I did not change any of the logging configurations.

I will try to find some time to play with the log settings.

Looking at ConsoleTarget it uses System.out for its output.

So if something in the CE “hijacks” System.out, the problem may be similar to https://jira.qos.ch/browse/LOGBACK-504

Not sure if related. But that bug came up when searching.

Anyway, the curious thing is that the logback hang is reported to trigger when there is large amounts of output.
And I am looking at log-files of a couple of MB. Hardly a lot of data these days.

I will try to increase the log level to see if it triggers the bug in day-to-day operations (instead of just weekends when we build all projects).

Oops! I did change the logging.

But not via the log file, which is where I looked.
I start the java process with -Dsonar.log.console=true - I will try to remove that for a while.

Ok, that could be it.
What I suspect is that the reader of the pipe is not picking up the data, the pipe gets full and the logger hangs trying to write to it. The logger could probably do a better job handling that without blocking while holding a lock, but ultimately the problem is caused by a mismanagement of the pipes attached to the process.

Too early to tell if it makes a difference.

But FYI you have the same option in your official docker image. That is where I copied it from.

I will return with status next week.

SonarQube kept running over the weekend.

So the container option for console log may be the culprit.

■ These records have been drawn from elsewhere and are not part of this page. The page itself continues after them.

/-- The coordinator has arrived: the barrier's slate is armed and sent down. -/
def armBarrier (j : Job) (sum : Dword) (s : State) : State :=
  let g := j.group
  let x := reservedSlate g s
  let t := nowUnits s + slateLead s
  if 64 ≤ s.splice.slates.length then breakGroup g 0 0x23 x.2
  else
    let s1 := armSlate { group := g, id := BitVec.ofNat 16 x.1, time := t, acks := [], ref := none }
      (setJob { j with arrived := true, slate := BitVec.ofNat 16 x.1, lastDigest := sum } x.2)
    let kids := groupChildren s1 g.val
    let s2 := sendAll g 1 x.1 (armPayload t (some sum)) kids s1
    if anyUnreached s1 1 kids then breakGroup g 0 0x23 s2 else s2

/-- The job's tiles have halted and its collectives have ended: once all children have arrived, so does this chip. -/
def arrive (j : Job) (s : State) : State :=
  let g := j.group
  let b := barrierOf s g j.layer
  let kids := groupChildren s g.val
  if b.halted = false ∨ j.arrived = true ∨ (kids.all fun c => b.arrived.contains (BitVec.ofNat 14 c)) = false then s
  else
    let t := dropBarrier g j.layer s
    match groupParent s g.val with
    | none => armBarrier j b.sum t
    | some p =>
      let u := sendMsg (groupMsg g p 4 j.layer true (leBytes 8 b.sum.toNat)) (setJob { j with arrived := true } t)
      if canSend s p 4 then u else breakGroup g 0 0x23 u

/-! ### Running the collectives of a layer (13 R388, R390, R396) -/

/-- Collectives of a layer, with their index among the image's entries. -/
def layerColls (l : Loaded) (layer : Nat) : List (Nat × CollEnt) :=
  ((imageColls l.img.raw).zipIdx.filter fun x => decide (x.1.layer = layer)).map fun x => (x.2, x.1)

/-- Address of a collective's buffer. -/
def collAddr (l : Loaded) (c : CollEnt) : Nat := match l.img.buftab[c.buf]? with
  | some b => bufAddr l b
  | none => 0

/-- This chip's contribution to a collective is read. -/
def contribute (l : Loaded) (g : Fin 16) (i : Nat) (c : CollEnt) (s : State) : State :=
  let k := collOf s g i
  let n := c.count * collSize c.fmt
  if k.arrivals.any fun x => x.1.isNone then s
  else putColl { k with arrivals := k.arrivals ++ [(none, localWire (detLock s) c.fmt c.count (memRead s (collAddr l c) n), true)] }
    (memTouch (collAddr l c) n s)

/-- Every contribution is in. -/
def collReady (s : State) (g : Fin 16) (k : Coll) : Bool :=
  (k.arrivals.any fun x => x.1.isNone) &&
    (groupChildren s g.val).all fun c => k.arrivals.any fun x => decide (x.1 = some (BitVec.ofNat 14 c)) && x.2.2

/-- The result of a collective overwrites its buffer, and the collective has ended on this chip. -/
def endColl (j : Job) (l : Loaded) (i : Nat) (c : CollEnt) (bs : List Byte) (s : State) : State :=
  setJob { j with colls := j.colls + 1 } (dropColl j.group i (memWrite (collAddr l c) bs s))

/-- REPRO or LOCKED: contributions are combined in the fixed order. -/
def fixedOrder (s : State) (j : Job) : Bool := decide (j.det ≠ 0) || detLock s

/-- The combination of the contributions of a collective. -/
def collSum (j : Job) (i : Nat) (c : CollEnt) (s : State) : List Byte :=
  let kids := (groupChildren s j.group.val).map fun x => some (BitVec.ofNat 14 x)
  combine (detLock s) (fixedOrder s j) c (none :: kids) (collOf s j.group i)

/-- All is in: a member sends its result up and waits for the BCAST; the root sends the final bits down. -/
def finishUp (j : Job) (l : Loaded) (i : Nat) (c : CollEnt) (s : State) : State :=
  let w := collSum j i c s
  match groupParent s j.group.val with
  | some p => sendColl j.group 5 i w [p] (putColl { collOf s j.group i with up := true } s)
  | none =>
    let r := rootResult (detLock s) c w
    sendColl j.group 6 i r (groupChildren s j.group.val) (endColl j l i c r s)

/-- The collectives of the job's layer go as far as they can, in entry order, and the barrier behind them; `n` bounds the
steps. Poisoned data ends the job's run (14 R402, R407). -/
def runColls : Nat → Fin 8 → State → State
  | 0, _, s => s
  | n + 1, p, s =>
    match jobOn s p with
    | none => s
    | some j =>
      if j.retaking = true ∨ (barrierOf s j.group j.layer).halted = false then s
      else match jobLoad s j with
        | none => s
        | some l =>
          match (if j.restoring then none else (layerColls l j.layer)[j.colls]?) with
          | none => arrive j s
          | some (i, c) =>
            if memPoisoned s (collAddr l c) (c.count * collSize c.fmt) then endOwner (.job p) 0x21 0 s
            else
              let t := contribute l j.group i c s
              if (collOf t j.group i).up || !collReady t j.group (collOf t j.group i) then t
              else runColls n p (finishUp j l i c t)

/-- The group's job on this chip goes on. -/
def groupGo (g : Fin 16) (s : State) : State := match groupJob s g with
  | some j => runColls 65536 (Fin.ofNat 8 j.part) s
  | none => s

/-! ### Starting and ending layers (12 R357; 13 R394; 14 R405) -/

/-- C0 of every role's tile starts at word 0 of the role's code (log 33). -/
def startRoles (l : Loaded) (p : Fin 8) : Nat → List Nat → State → State
  | _, [], s => s
  | role, n :: ns, s => startRoles l p (role + 1) ns (startThread n 0 (.job p) l.num role 0 (loadCode l role n s))

/-- Bits [15:0] of the digest of a checkpoint buffer of a model (14 R405). -/
def bufferDigest (s : State) (l : Loaded) (buf : Bool) : BitVec 16 :=
  let b := Config.ckptBuffer l.img.raw buf
  (dailies (memRead s b.1 b.2)).setWidth 16

/-- A layer of a job starts. -/
def startLayer (j : Job) (s : State) : State := match jobLoad s j with
  | none => s
  | some l => startRoles l (Fin.ofNat 8 j.part) 0 l.tiles (setJob { j with colls := 0, arrived := false, restoring := false } s)

/-- The token becomes current, for the job and for its model. -/
def makeToken (j : Job) (l : Loaded) (s : State) : Job × State :=
  let tok : Token := { layer := j.layer + 1, model := l.id, serial := j.serial, buf := j.buf, digest := j.ckpt }
  let k := { j with token := some tok, serial := j.serial + 1, buf := !j.buf }
  (k, setJob k { s with loaded := s.loaded.map fun x => if x.num = l.num then { x with token := some tok } else x })

/-- A checkpoint is due at the end of the layer. -/
def tokenDue (j : Job) (l : Loaded) : Bool :=
  decide (j.every ≠ 0) && decide ((j.layer + 1) % j.every = 0) && Config.declaresCheckpoints l.img.raw

/-- Entry k of the digest table receives layer k's total digest (13 R395). -/
def writeDigest (j : Job) (s : State) : State := match flightOf s j.ref with
  | none => s
  | some f =>
    if j.digest then
      putBatch j.ref.pair
        ⟨[(BitVec.ofNat 64 ((dOpw f.desc 4).toNat + 2 ^ 32 * (dOpw f.desc 5).toNat + 8 * j.layer), leBytes 8 j.lastDigest.toNat)],
          none⟩ s
    else s

/-- The job is served. -/
def jobServed (j : Job) (s : State) : State :=
  let t := dropJob j.ref (clearGroup j.group s)
  finishOut j.ref (okStatus false (decide (j.retakes ≠ 0)) t) 0 (if j.digest then j.lastDigest else 0) j.layer j.faultRef j.output t

/-- The barrier of a job fires: the restored layer starts; or the layer is complete, its digest and checkpoint stand, and the
next one starts, or the job is served. -/
def barrierFire (j : Job) (s : State) : State :=
  if j.restoring then startLayer j s
  else match jobLoad s j with
    | none => s
    | some l =>
      let s1 := writeDigest j s
      let x : Job × State := if tokenDue j l then makeToken j l s1 else (j, s1)
      let k : Job := { x.1 with layer := j.layer + 1 }
      if k.layers ≤ k.layer then jobServed k x.2 else startLayer k (setJob k x.2)

/-- Every role's C0 has halted. -/
def rolesHalted (s : State) (l : Loaded) : Bool := l.tiles.all fun n => decide ((threadOf s n 0).run = .stopped)

/-- The chip's partial digest: the CRCs of the canonical blocks that its roles wrote, over their bytes as they stand, each block
once (13 R371, R372). -/
def partialDigest (s : State) : List (Nat × BlockPlace) → Dword
  | [] => 0
  | b :: bs =>
    (if bs.any fun x => decide (x.1 = b.1) then 0
    else crcBlock (memRead s b.2.addr b.2.len) (BitVec.ofNat 64 b.1)) + partialDigest s bs

/-- LAYER_END: the tiles of the running job of partition `p` have halted; `marks` are the indices of the canonical blocks that the
image marks in this layer, in the order of their last writes, `places` where each was written, and `output` is the output as the
code left it. The digest of the checkpoint buffer is taken too. -/
def execLayerEnd (p : Fin 8) (marks : List Nat) (places : List BlockPlace) (output : List Byte) (s : State) :
    Host.Outcome State Fault Refusal :=
  .next (match jobOn s p with
    | none => s
    | some j => match jobLoad s j with
      | none => s
      | some l =>
        let b := barrierOf s j.group j.layer
        if j.retaking || j.restoring || j.arrived || b.halted || !rolesHalted s l then s
        else
          let len := match flightOf s j.ref with
            | some f => dLen1 f.desc
            | none => 0
          runColls 65536 p (putBarrier { b with halted := true, sum := b.sum + partialDigest s (marks.zip places) }
            (setJob { j with ckpt := bufferDigest s l j.buf, output := output.take len } s)))

end Sys2Proof.Machine
end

I will trigger a full build (like weekends) tonight to see if it keeps running.

@dmeneses SonarQube survived another build storm without hanging.

So for my money, that console output option was the problem.

You should probably change your official docker image.

Cheers!

1 Like

This topic was automatically closed 7 days after the last reply. New replies are no longer allowed.